The increase in costs of energy production would have to be absorbed by EDP and Rede Eléctrica Nacional (REN) and passed on to the ordinary domestic customer.

Part of the reason that electricity costs are also set to rise, apart from increased petroleum and oil prices, is the government’s investment in sustainable alternative energy sources, which although kinder to the environment are, as yet, expensive to buy and set up.

ERSE’s proposals have been widely criticised by consumer and industry watchdogs including DECO, warning of the dangers of changing the law in order to allow electricity prices to rise above the level of inflation. In DECO’s analysis, a typical family of four with a contract of 13.8 kVA (Kilovolts Amprere) and a monthly bill of around 50 euros, could find their bill increasing by 15 euros a month or 180 euros a year. DECO believes that it is industry that should carry the cost for renewable energy sources and not the general public, because they are the largest consumers.

Luís Felipe Pereira, President of the Association for Industrial Electricity Consumers, said pushing the burden onto the shoulders of commerce and industry would not only harm Portugal’s competitiveness, but would only aggravate the gulf in pricing between Spanish and Portuguese power suppliers by pushing up prices by as much as nine per cent.
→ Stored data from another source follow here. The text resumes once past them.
-- ==== Sys2Proof/Laws/Maps.lean ====
section
/-!
SUPPORT. Laws of keyed lists: what a read finds after a write, a removal or a change, and that the keys stay ascending.
-/

namespace Sys2Proof.KMap

variable {α : Type}

@[simp] theorem get?_nil (k : Nat) : get? k ([] : KMap α) = none := rfl

@[simp] theorem get?_put_self (k : Nat) (a : α) (m : KMap α) : get? k (put k a m) = some a := by
  induction m with
  | nil => simp [put, get?]
  | cons p m ih =>
    obtain ⟨j, b⟩ := p
    unfold put
    split
    · simp [get?]
    · split
      · simp [get?]
      · simp_all [get?]

theorem get?_put_ne {k j : Nat} (h : j ≠ k) (a : α) (m : KMap α) : get? j (put k a m) = get? j m := by
  induction m with
  | nil => simp [put, get?, Ne.symm h]
  | cons p m ih =>
    obtain ⟨i, b⟩ := p
    unfold put
    split
    · subst_vars; simp [get?, Ne.symm h]
    · split
      · simp [get?, Ne.symm h]
      · simp [get?, ih]

theorem get?_put (k j : Nat) (a : α) (m : KMap α) : get? j (put k a m) = if j = k then some a else get? j m := by
  split
  · subst_vars; simp
  · exact get?_put_ne ‹_› a m

@[simp] theorem get?_del_self (k : Nat) (m : KMap α) : get? k (del k m) = none := by
  induction m with
  | nil => rfl
  | cons p m ih =>
    obtain ⟨i, b⟩ := p
    unfold del
    split <;> simp_all [get?]

theorem get?_del_ne {k j : Nat} (h : j ≠ k) (m : KMap α) : get? j (del k m) = get? j m := by
  induction m with
  | nil => rfl
  | cons p m ih =>
    obtain ⟨i, b⟩ := p
    unfold del
    split
    · subst_vars; simp [get?, Ne.symm h, ih]
    · simp [get?, ih]

theorem get?_upd (k j : Nat) (f : α → α) (m : KMap α) :
    get? j (upd k f m) = if j = k then (get? k m).map f else get? j m := by
  induction m with
  | nil => simp [upd, get?]
  | cons p m ih =>
    obtain ⟨i, b⟩ := p
    unfold upd
    split
    · subst_vars
      split
      · subst_vars; simp [get?]
      · rename_i h; simp [get?, Ne.symm h]
    · rename_i h
      simp only [get?, ih, h, if_false]
      split <;> split <;> simp_all

@[simp] theorem get?_upd_self (k : Nat) (f : α → α) (m : KMap α) : get? k (upd k f m) = (get? k m).map f := by
  simp [get?_upd]

theorem get?_upd_ne {k j : Nat} (h : j ≠ k) (f : α → α) (m : KMap α) : get? j (upd k f m) = get? j m := by
  simp [get?_upd, h]

@[simp] theorem get?_mapAll (k : Nat) (f : α → α) (m : KMap α) : get? k (mapAll f m) = (get? k m).map f := by
  induction m with
  | nil => rfl
  | cons p m ih =>
    obtain ⟨i, b⟩ := p
    simp only [mapAll, List.map_cons, get?] at ih ⊢
    split
    · rfl
    · exact ih

@[simp] theorem getD_put_self (k : Nat) (a d : α) (m : KMap α) : getD k d (put k a m) = a := by simp [getD]
theorem getD_put_ne {k j : Nat} (h : j ≠ k) (a d : α) (m : KMap α) : getD j d (put k a m) = getD j d m := by
  simp [getD, get?_put_ne h]

/-- Changing the data at a key to what it is already is no change. -/
theorem upd_upd (k : Nat) (f g : α → α) (m : KMap α) : upd k g (upd k f m) = upd k (g ∘ f) m := by
  induction m with
  | nil => rfl
  | cons p m ih =>
    obtain ⟨i, b⟩ := p
    by_cases h : i = k <;> simp [upd, h, ih]

/-! ## Ascending keys -/

theorem ascending_cons (j : Nat) (b : α) (m : KMap α) :
    ascending ((j, b) :: m) = true ↔ (∀ p ∈ m, j < p.1) ∧ ascending m = true := by
  simp [ascending, List.all_eq_true]

theorem mem_put {k : Nat} {a : α} {m : KMap α} {p : Nat × α} (h : p ∈ put k a m) : p = (k, a) ∨ p ∈ m := by
  induction m with
  | nil => simpa [put] using h
  | cons q m ih =>
    obtain ⟨i, b⟩ := q
    unfold put at h
    split at h
    · rcases List.mem_cons.1 h with h | h
      · exact .inl h
      · exact .inr (List.mem_cons_of_mem _ h)
    · split at h
      · simpa using h
      · rcases List.mem_cons.1 h with h | h
        · exact .inr (h ▸ List.mem_cons_self)
        · rcases ih h with h | h
          · exact .inl h
          · exact .inr (List.mem_cons_of_mem _ h)

theorem mem_of_mem_del {k : Nat} {m : KMap α} {p : Nat × α} (h : p ∈ del k m) : p ∈ m := by
  induction m with
  | nil => simp [del] at h
  | cons q m ih =>
    obtain ⟨i, b⟩ := q
    unfold del at h
    split at h
    · exact List.mem_cons_of_mem _ (ih h)
    · rcases List.mem_cons.1 h with h | h
      · exact h ▸ List.mem_cons_self
      · exact List.mem_cons_of_mem _ (ih h)

theorem ascending_put (k : Nat) (a : α) (m : KMap α) (h : ascending m = true) : ascending (put k a m) = true := by
  induction m with
  | nil => rfl
  | cons q m ih =>
    obtain ⟨i, b⟩ := q
    have hc := (ascending_cons i b m).1 h
    unfold put
    split
    · subst_vars; exact (ascending_cons _ _ _).2 hc
    · split
      · refine (ascending_cons _ _ _).2 ⟨?_, h⟩
        intro p hp
        rcases List.mem_cons.1 hp with rfl | hp
        · assumption
        · have := hc.1 p hp; omega
      · refine (ascending_cons _ _ _).2 ⟨?_, ih hc.2⟩
        intro p hp
        rcases mem_put hp with rfl | hp
        · simp only; omega
        · exact hc.1 p hp

theorem ascending_del (k : Nat) (m : KMap α) (h : ascending m = true) : ascending (del k m) = true := by
  induction m with
  | nil => rfl
  | cons q m ih =>
    obtain ⟨i, b⟩ := q
    have hc := (ascending_cons i b m).1 h
    unfold del
    split
    · exact ih hc.2
    · exact (ascending_cons _ _ _).2 ⟨fun p hp => hc.1 p (mem_of_mem_del hp), ih hc.2⟩

end Sys2Proof.KMap
end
Graça Cabral, a spokesman from DECO told The Resident: “There are also rumours floating around that the gas and water utility service prices too are set to rise in 2007, but so far the companies involved have said they have no plans to increase prices above the level of inflation as they do on a yearly basis.”

In reaction to the uproar over the 15 per cent increases in electricity tariffs for the ordinary domestic consumer, the Minister of the Economy, Manuel Pinho said on Friday that legislation would be revised so that prices would only rise 7.85 per cent or half of the increase announced by the Portuguese energy regulator ERSE.